Fragment augmentation rationale: Full-length 16S sequences (~1500 bp) are truncated to 512 tokens at tokenisation. Without augmentation, the model never sees short-context inputs during pretraining, causing CLS embedding collapse on partial fragments at inference. Augmentation ensures the model trains on the same length distribution it will encounter downstream.


Target Genus Groups (18)

Group Notes
Aeromonas
Bacillus Endospore-forming
Campylobacter Microaerophile β€” requires 5% Oβ‚‚
Citrobacter Enterobacteriaceae
Cronobacter Formerly Enterobacter sakazakii
Enterobacter Enterobacteriaceae
Enterococcus
Escherichia/Shigella 16S cannot distinguish these genera β€” reported as a combined group
Klebsiella Enterobacteriaceae
Legionella Requires BCYE media β€” will not grow on blood agar
Listeria Cold-tolerant, facultative anaerobe
Proteus Swarming motility, Enterobacteriaceae
Pseudomonas Oxidase positive, obligate aerobe
Salmonella Enterobacteriaceae
Serratia Enterobacteriaceae
Staphylococcus Gram-positive coccus
Vibrio Halophilic curved rod
Yersinia Temperature-dependent motility, Enterobacteriaceae

Note: Clostridium was excluded from training due to insufficient SILVA representation (2 sequences) in this filtered corpus.


Benchmark Results

Classification accuracy on held-out test sequences (20% stratified split). Classifier: logistic regression linear probe on frozen CLS embeddings.

Full benchmark β€” all fragment lengths

Fragment Length LogReg (4-mer) XGBoost (4-mer) BactoTiny-86M (probe) BactoTiny-86M (MLP)
150 bp 0.524 0.846 0.185 0.171
300 bp 0.599 0.934 0.262 0.247
500 bp 0.740 0.970 0.329 0.313
800 bp 0.796 0.983 0.368 0.346
Full-length 0.632 0.986 0.799 0.781

Per-class report β€” full-length sequences (linear probe)

Class Precision Recall F1 Support
Aeromonas 0.74 0.74 0.74 288
Bacillus 0.68 0.80 0.73 600
Campylobacter 0.92 0.90 0.91 204
Citrobacter 0.66 0.42 0.51 154
Cronobacter 0.56 0.22 0.32 45
Enterobacter 0.51 0.60 0.55 454
Enterococcus 0.76 0.82 0.79 383
Escherichia/Shigella 0.87 0.80 0.83 600
Klebsiella 0.87 0.79 0.83 600
Legionella 0.89 0.84 0.86 152
Listeria 0.98 0.93 0.95 253
Proteus 0.76 0.51 0.61 68
Pseudomonas 0.80 0.88 0.84 600
Salmonella 0.93 0.95 0.94 600
Serratia 0.66 0.51 0.57 262
Staphylococcus 0.92 0.91 0.91 600
Vibrio 0.80 0.81 0.80 600
Yersinia 0.92 0.87 0.90 141
Overall accuracy 0.80 6604

Honest Assessment of Results

What the model does well: Listeria (F1 0.95), Salmonella (0.94), Campylobacter (0.91), Staphylococcus (0.91), and Yersinia (0.90) are all strongly represented.
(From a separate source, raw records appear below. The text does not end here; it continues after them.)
/-- Generation check of the quarter's link layers on a peer segment (R334). -/
def Dev.peerGenOk (d : Dev) (a : SegAcc) : Bool :=
  a.acc.ctx = 0 || d.copyGen (136 + (a.acc.src - 0x280) / 8 % 4) a.acc.ctx a.acc.seg = a.acc.gen

/-- n bytes moved by a host-to-device or device-to-host engine are counted (R402, OD 0x20A1.0A and 0B). -/
def Dev.countHost (d : Dev) (agent n : Nat) : Dev :=
  let k := (agent - 0x280) % 8
  { d with hl := { d.hl with
      h2d := if k < 3 then d.hl.h2d + BitVec.ofNat 64 n else d.hl.h2d
      d2h := if 3 ≤ k && k < 6 then d.hl.d2h + BitVec.ofNat 64 n else d.hl.d2h } }

/-- Move the next piece. -/
def copyStep (id : DescId) (h : List HostAnswer) : Eng Unit := do
  let d ← get
  match d.run id with
  | none => return
  | some r =>
    let off := r.count ccIssued
    if !r.live || r.count ccFail ≠ 0 || coLen r.w ≤ off then return
    if d.partHeld (r.count ccEngine) then
      set (d.failCopy id stIsolated)
      return
    let sa := r.copyAcc true h
    let da := r.copyAcc false h
    let dst := daOff (qWord r.w 2) + off
    let src := daOff (qWord r.w 1) + off
    let fail (st : Nat) : Eng Unit := modify fun (e : Dev) => e.failCopy id st
    if !coFill r.w && sa.sg.target = 3 then
      let n := copySpan (sa.sg.base + src) (coLen r.w - off) 256
      if !d.peerGenOk sa then fail stRevoked
      else
        modify fun (e : Dev) => e.updRun id fun y => y.setCount ccIssued (off + n)
        modify fun (e : Dev) => e.request (.read id off dst n) mtBkrd sa.sg.peerDev (bulkBody sa.sg n) [BitVec.ofNat 64 (sa.sg.base + src)]
    else
      let peer := da.sg.target = 3
      let n := if peer then copySpan (da.sg.base + dst) (coLen r.w - off) 256 else copySpan dst (coLen r.w - off) 64
      let got : Except ErrStatus (List Byte × Bool × List SectorMeta) ←
        if coFill r.w then pure (.ok (fillBytes (qWord r.w 5) dst n, false, [])) else engReadBytes sa src n
      match got with
      | .error e => fail (errStat e)
      | .ok (bs, p, _) =>
        if peer then
          if !d.peerGenOk da then fail stRevoked
          else
            modify fun (e : Dev) => e.updRun id fun y => (y.setCount ccIssued (off + n)).setCount ccPoison
              (if p then 1 else y.count ccPoison)
            let ws := BitVec.ofNat 64 (da.sg.base + dst) :: padWords bs
            modify fun (e : Dev) => e.request (.write id off n) mtBkwr da.sg.peerDev (bulkBody da.sg (bulkPoison p n * 2 ^ 9 + n)) ws
        else
          let d1 ← get
          let (bs1, d2) := d1.overlapFree r off bs
          set d2
          match ← engWriteBytes da dst (if p then bs1.map fun _ => 0 else bs1) p 0 0 with
          | some e => fail (errStat e)
          | none => modify fun (e : Dev) => ((e.countHost (r.count ccEngine) n).updRun
              id fun y => (y.setCount ccIssued (off + n)).setCount ccPoison (if p then 1 else y.count ccPoison)).settleCopy id

def Dev.copyLoop (d : Dev) (id : DescId) (h : List HostAnswer) : Nat → Dev
  | 0 => d
  | n + 1 => Dev.copyLoop (d.engine (copyStep id h)) id h n

/-- COPY: up to n pieces of at most 64 bytes (256 for a peer). It starts when its engine can take it. -/
def Dev.copy (d : Dev) (id : DescId) (n : Nat) (h : List HostAnswer) : Dev :=
  d.withRun id tyCopy none fun r e =>
    if r.stage = .admitted then
      let eng := e.copyEngine (if coFill r.w then 0 else (r.copyAcc true h).sg.target) (r.copyAcc false h).sg.target
      if e.engineFull eng then d
      else
        let e0 := e.updRun id fun y => y.setCount ccEngine eng
        let e1 :=
          if qBit r.w 0 56 then
            match e0.freeProg 0x60 32 with
            | some i => e0.takeProg id (qBits r.w 0 0 16) i (coLen r.w)
            | none => e0
          else e0
        e1.copyLoop id h n
    else e.copyLoop id h n

/-! ### Meanings -/

def execFence (d : DescId) (s : State) : Host.Outcome State Fault Refusal := s.goes (s.dev.fence d)
/-- QDB_ENABLE and QDB_DISABLE are writes of QDB_CFG whose ENABLE bit is set or clear. -/
def execQdbEnable (src : RegSource) (q : QueueId) (value : Word64) (s : State) : Host.Outcome State Fault Refusal :=
  s.goes (s.dev.cpReg src fun d => d.writeQdbCfg q.val (value ||| 0x8000000000000000#64))
def execQdbDisable (src : RegSource) (q : QueueId) (value : Word64) (s : State) : Host.Outcome State Fault Refusal :=
  s.goes (s.dev.cpReg src fun d => d.writeQdbCfg q.val (value &&& 0x7FFFFFFFFFFFFFFF#64))
/-- QDOORBELL; user processes write it too, through the pages mapped to them (R344). -/
def execQdoorbell (_src : RegSource) (ctx : CtxId) (q : QueueId) (value : Word64) (size : Nat) (s : State) :
    Host.Outcome State Fault Refusal :=
  s.goes (if size = 8 && !s.dev.rst.held.contains .cp then s.dev.doorbell ctx.val q.val (value.extractLsb' 0 32).toNat else s.dev)
def execDescriptorFetch (q : QueueId) (h : List HostAnswer) (s : State) : Host.Outcome State Fault Refusal :=
  s.goes (s.dev.fetch q.val h)
def execDescriptorTimeout (d : DescId) (s : State) : Host.Outcome State Fault Refusal := s.timed (s.dev.descTimeout d)
def execInterimRecord (d : DescId) (s : State) : Host.Outcome State Fault Refusal := s.goes (s.dev.interim d)
def execCompletionRecord (d : DescId) (s : State) : Host.Outcome State Fault Refusal := s.goes (s.dev.completion d)

end Sys2Proof.Machine
end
These genera have genuinely distinctive 16S signatures and the model has learned them effectively. Full-length classification accuracy of 0.80 is meaningful for a from-scratch model with a 10-token vocabulary.
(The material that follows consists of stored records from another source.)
-- ==== Sys2Proof/Machine/Power.lean ====
section
/-! DEFINITION. Power states: the conditions of Table 18.5, the entry of Table 18.6, the exit of Table 18.7 (R507-R516). -/

namespace Sys2Proof.Machine

/-! ### Conditions (R509) -/

/-- 2 MiB pages of both tiers that have a bias. -/
def Dev.biasPages (d : Dev) : Nat := d.ownedFrom / 2 ^ 21 + (0x380000000000 - resDpa) / 2 ^ 21

/-- Every page of both tiers is DEVICE. -/
def Dev.allDevice (d : Dev) : Bool :=
  if d.hl.biasDef = 0 then d.hl.bias.all fun p => d.biasOf p.1 = 0
  else decide (d.biasPages ≤ (d.hl.bias.filter fun p => d.biasPage p.1 && d.biasOf p.1 = 0).length)

/-- A queue is DRAINED with ENABLE 0. -/
def Dev.drained (d : Dev) : Bool :=
  (d.cp.queues.all fun p => !p.2.enable) && d.cp.runs.all fun r => decide (16384 ≤ r.id.queue) || r.stage = .waiting || decide (2 ≤ r.admCode)

/-- The first cause of Table 18.5 that fails for a target; 0 when every condition holds. -/
def Dev.powerCause (d : Dev) (target : Nat) : Nat :=
  if !d.drained then 1
  else if d.cp.mbx.any fun p => p.2.enable then 2
  else if !d.allDevice then 3
  else if !d.tier.hdm0 || !d.tier.hdm1 then 4
  else if d.pwr.busy || d.pwr.state = target then 5
  else 0

/-! ### Entry (Table 18.6) -/

/-- FLUSH_ALL of every slice and L1, each ending with ENABLE 0. -/
def Dev.flushEvery (d : Dev) : Dev :=
  (namedCaches 0).foldl (fun (e : Dev) n =>
    if (e.cache n).busy then e.updCache n fun k => { k with offAfter := true }
    else e.startOp n { code := 8, off := true, cmd := false }) d

/-- A request for a state below ACTIVE. From ACTIVE the flush starts; from a lower state the steps that remain follow. -/
def Dev.powerRequest (d : Dev) (target : Nat) : Dev :=
  let c := d.powerCause target
  if c ≠ 0 then { d with pwr := { d.pwr with refused := true, refuseCause := c } }
  else if target < d.pwr.state then d
  else
    let p := { d.pwr with refuseCause := 0, busy := true, exiting := false, target := target, wake := none }
    if d.pwr.state = 0 then
      ({ d with pwr := { p with step := 2, enabled := (namedCaches 0).filter fun n => (d.cache n).enable } }).flushEvery
    else { d with pwr := { p with step := d.pwr.state + 2 } }

/-- What gated logic loses (Table 18.3): cores with L1, scratch and instruction cache, Grinders, copy engines, ingress
agents, slice data, directory arrays. -/
def Dev.gateLogic (d : Dev) : Dev :=
  { d with
    cores := Map.mapVals (fun _ (k : Core) => { Core.reset with sramErr := k.sramErr, waves := k.waves }) d.cores
    caches := Map.mapVals (fun _ (k : Cache) => { k with ways := [], side := [], locked := 0 }) d.caches
    dir := []
    tb := { d.tb with pred := [], localLoad := [], sampled := [] }
    quarters := Map.mapVals (fun _ (x : Quarter) =>
      { x with wait := .none, again := false, stagger := [], restart := []
               progress := if x.wait.plans then { x.progress with state := 6 } else x.progress }) d.quarters
    pwr := { d.pwr with scratchLost := List.range 272 } }

/-- Step 3 begins: gated, every quarter on its way to 600 mV. -/
def Dev.enterStandby (d : Dev) : Dev :=
  let d1 := ({ d with caches := Map.mapVals (fun _ (k : Cache) => { k with invDone := false }) d.caches }).gateLogic
  (List.range 4).foldl (fun (e : Dev) q => e.walkStep q 600) { d1 with pwr := { d1.pwr with step := 3 } }

/-- Step 4: every link that is enabled is OFF, stacks refresh themselves. -/
def Dev.enterDormant (d : Dev) : Dev :=
  let d1 := (List.range 36).foldl (fun (e : Dev) n =>
    if (e.lnk n).enable then (e.linkDown n).updLnk n fun l => { l with state := 5 } else e) d
  let stacks' := (List.range 8).foldl (fun (m : Map Stack) s => Map.put m s { Map.get Stack.reset m s with selfRefresh := true }) d1.tier.drams
  { d1 with tier := { d1.tier with drams := stacks' }, pwr := { d1.pwr with state := 2 } }

/-- The calendar and PoweredSeconds in the NV store (R456, R457). -/
def Dev.calPersist (d : Dev) : Dev :=
  ({ d with mg := { d.mg with nvSeconds := d.mg.seconds, nvPowered := d.mg.powered } }).nvRecord 3

/-- Step 5, once the write queues have drained: wear counters, calendar and PoweredSeconds are persisted. -/
def Dev.enterOff (d : Dev) : Dev := d.lifePersist.calPersist

/-- STATE shows OFF_READY once what was persisted is written (R516). -/
def Dev.showOff (d : Dev) : Dev :=
  { d with pwr := { d.pwr with state := 3, busy := false }, pins := { d.pins with ready := true } }

/-- An entry has nothing more to do, or a wake that came meanwhile turns it round at its matching step. -/
def Dev.entryNext (d : Dev) : Dev :=
  let p := d.pwr
  match p.wake with
  | some src =>
    { d with pwr := { p with
        exiting := true, wake := none, wakeEv := true, wakeSrc := src, target := 0, exitStart := (d.qr 0).refCount
        step := if p.step = 2 then 4 else if p.step = 3 then 2 else 1 } }
  | none =>
    if p.step = 2 then d.enterStandby
    else if p.step = 3 && 2 ≤ p.target then { d.enterDormant with pwr := { d.enterDormant.pwr with step := 4 } }
    else if p.step = 4 && p.target = 3 then (if d.writesDrained then { d.enterOff with pwr := { d.enterOff.pwr with step := 5 } } else d)
    else { d with pwr := { p with busy := false } }

/-- POWER_ENTRY_STEP: the step that began has been completed. -/
def Dev.entryStep (d : Dev) : Dev :=
  let p := d.pwr
  if !p.busy || p.exiting then d
  else if p.step = 2 then
    (if (namedCaches 0).any fun n => (d.cache n).busy then d else d.entryNext)
  else if p.step = 3 then
    (if d.walking then d else { d with pwr := { p with state := Nat.max 1 p.state } }.entryNext)
  else if p.step = 5 then
    (if d.rst.nvPulse || !d.rst.nvWaiting.isEmpty then d
    else match p.wake with
      | some _ => d.entryNext
      | none => d.showOff)
  else d.entryNext

/-! ### Exit (Table 18.7) -/

/-- Step 1: stacks leave self-refresh; links that are enabled may come up. -/
def Dev.exitDormant (d : Dev) : Dev :=
  let d1 := (List.range 36).foldl (fun (e : Dev) n => e.updLnk n fun l => if l.state = 5 then { l with state := 0 } else l) d
  { d1 with tier := { d1.tier with drams := Map.mapVals (fun _ (x : Stack) => { x with selfRefresh := false }) d1.tier.drams } }

/-- Step 4: the caches that were enabled at entry are invalidated and enabled again. -/
def Dev.exitCaches (d : Dev) : Dev :=
  d.pwr.enabled.foldl (fun (e : Dev) n => e.updCache n fun k => { k with ways := [], side := [], invDone := true, enable := true }) d

/-- Step 5: ACTIVE; every quarter replans; held requests proceed. -/
def Dev.exitActive (d : Dev) : Dev :=
  let p := d.pwr
  let us := ((d.qr 0).refCount - p.exitStart).toNat / 100
  let d1 := { d with
    pwr := { p with state := 0, busy := false, exiting := false, step := 0, lastExit := us, enabled := [], gated := [] }
    pins := { d.pins with ready := !d.cp.ready } }
  let d2 := (List.range 4).foldl (fun (e : Dev) q => e.replan q) d1
  p.gated.foldl (fun (e : Dev) m => e.hostEnter m) d2.admitWaiting

/-- Step 3: ungated; every group of every quarter is calibrated from T = 31, as at a cold start (R49). An emergency goes on
without it, and the replan after it sets the taps. -/
def Dev.exitCalibrate (d : Dev) : Dev :=
  { d with quarters := (List.range 4).foldl (fun (m : Map Quarter) q =>
      let x := Map.get Quarter.reset m q
      Map.put m q (if x.emGroups.isEmpty then
        { x with tap := [], latch := [], stage := [], wait := .calib, sett := d.planSet q } else x)) d.quarters }

/-- Ungated groups are still under calibration. -/
def Dev.calibrating (d : Dev) : Bool := (List.range 4).any fun q => (d.qr q).wait = .calib

/-- POWER_EXIT_STEP: the exit's next step, once the voltage steps and the calibration before it have ended. -/
def Dev.exitStep (d : Dev) : Dev :=
  let p := d.pwr
  let next (e : Dev) (n : Nat) : Dev := { e with pwr := { e.pwr with step := n } }
  if !p.busy || !p.exiting || d.walking || d.calibrating then d
  else if p.step = 1 then next (if 2 ≤ p.state then d.exitDormant else d) 2
  else if p.step = 2 then next ((List.range 4).foldl (fun (e : Dev) q => e.walkStep q (e.qr q).planVreq) d) 3
  else if p.step = 3 then next d.exitCalibrate 4
  else if p.step = 4 then next d.exitCaches 5
  else d.exitActive

/-! ### Requests -/

/-- RST_PWR_CTRL: management and context 0 only (R515). -/
def Dev.powerCtrl (d : Dev) (src : RegSource) (target : Nat) : Dev :=
  if !innerWriter src then d
  else if target = 0 then d.wakeBy 0
  else d.powerRequest target

/-- D3hot: recorded whatever comes of it; a block held in DORMANT or OFF_READY stays there. -/
def Dev.d3hot (d : Dev) : Dev :=
  let d1 := { d with pwr := { d.pwr with d3hot := true } }
  if 2 ≤ d.pwr.state && !d.pwr.busy then d1 else d1.powerRequest 1

def Dev.d0 (d : Dev) : Dev := { d with pwr := { d.pwr with d3hot := false } }.wakeBy 3

/-! ### Meanings -/

def execPwrActive (src : RegSource) (s : State) : Host.Outcome State Fault Refusal := s.goes (s.dev.powerCtrl src 0)
def execPwrStandby (src : RegSource) (s : State) : Host.Outcome State Fault Refusal := s.goes (s.dev.powerCtrl src 1)
def execPwrDormant (src : RegSource) (s : State) : Host.Outcome State Fault Refusal := s.goes (s.dev.powerCtrl src 2)
def execPwrOffReady (src : RegSource) (s : State) : Host.Outcome State Fault Refusal := s.goes (s.dev.powerCtrl src 3)
def execPowerEntryStep (s : State) : Host.Outcome State Fault Refusal := s.goes s.dev.entryStep
def execPowerExitStep (s : State) : Host.Outcome State Fault Refusal := s.goes s.dev.exitStep
def execD3hotWrite (s : State) : Host.Outcome State Fault Refusal := s.goes s.dev.d3hot
def execD0Write (s : State) : Host.Outcome State Fault Refusal := s.goes s.dev.d0

end Sys2Proof.Machine
end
Where the model struggles: The five Enterobacteriaceae genera with low F1 β€” Cronobacter (0.32), Citrobacter (0.51), Enterobacter (0.55), Serratia (0.57), Proteus (0.61) β€” are genuinely difficult to separate by 16S rRNA. This is a biological limitation, not only a model limitation. The 16S gene is not sufficiently variable within Enterobacteriaceae to reliably discriminate at genus level. Biochemical confirmation is required regardless of any sequence-based prediction.

Fragment-length performance: Short-fragment accuracy (0.185–0.368 at 150–800 bp) is substantially below the XGBoost k-mer baseline at equivalent lengths. XGBoost on 4-mer frequencies is a strong baseline for 16S classification and outperforms this model at all fragment lengths in direct comparison. The primary value of BactoTiny-Seq is not competitive accuracy against k-mer methods, but rather:

  • Learned sequence representations that capture structural and evolutionary patterns beyond frequency statistics
  • A domain-specific pretraining foundation for transfer learning to other bacterial genomics tasks
  • A proof of concept that a character-level transformer can be trained from scratch on bacterial sequence data and produce biologically meaningful embeddings

The short-fragment gap relative to XGBoost reflects that (a) the model is trained on 512-token windows of full-length sequences and may benefit from longer pretraining with more fragment diversity, and (b) 4-mer frequency profiles are a very efficient encoding for short sequences where there is little structural context for a transformer to exploit.


Limitations

  • Context window is 512 tokens (~510 bp). Sequences longer than this are truncated at the 3β€² end.
  • 16S rRNA cannot reliably distinguish Escherichia from Shigella β€” these are always reported as a combined group.
  • Short fragments (<300 bp) produce low-confidence predictions. Minimum recommended input: 300 bp.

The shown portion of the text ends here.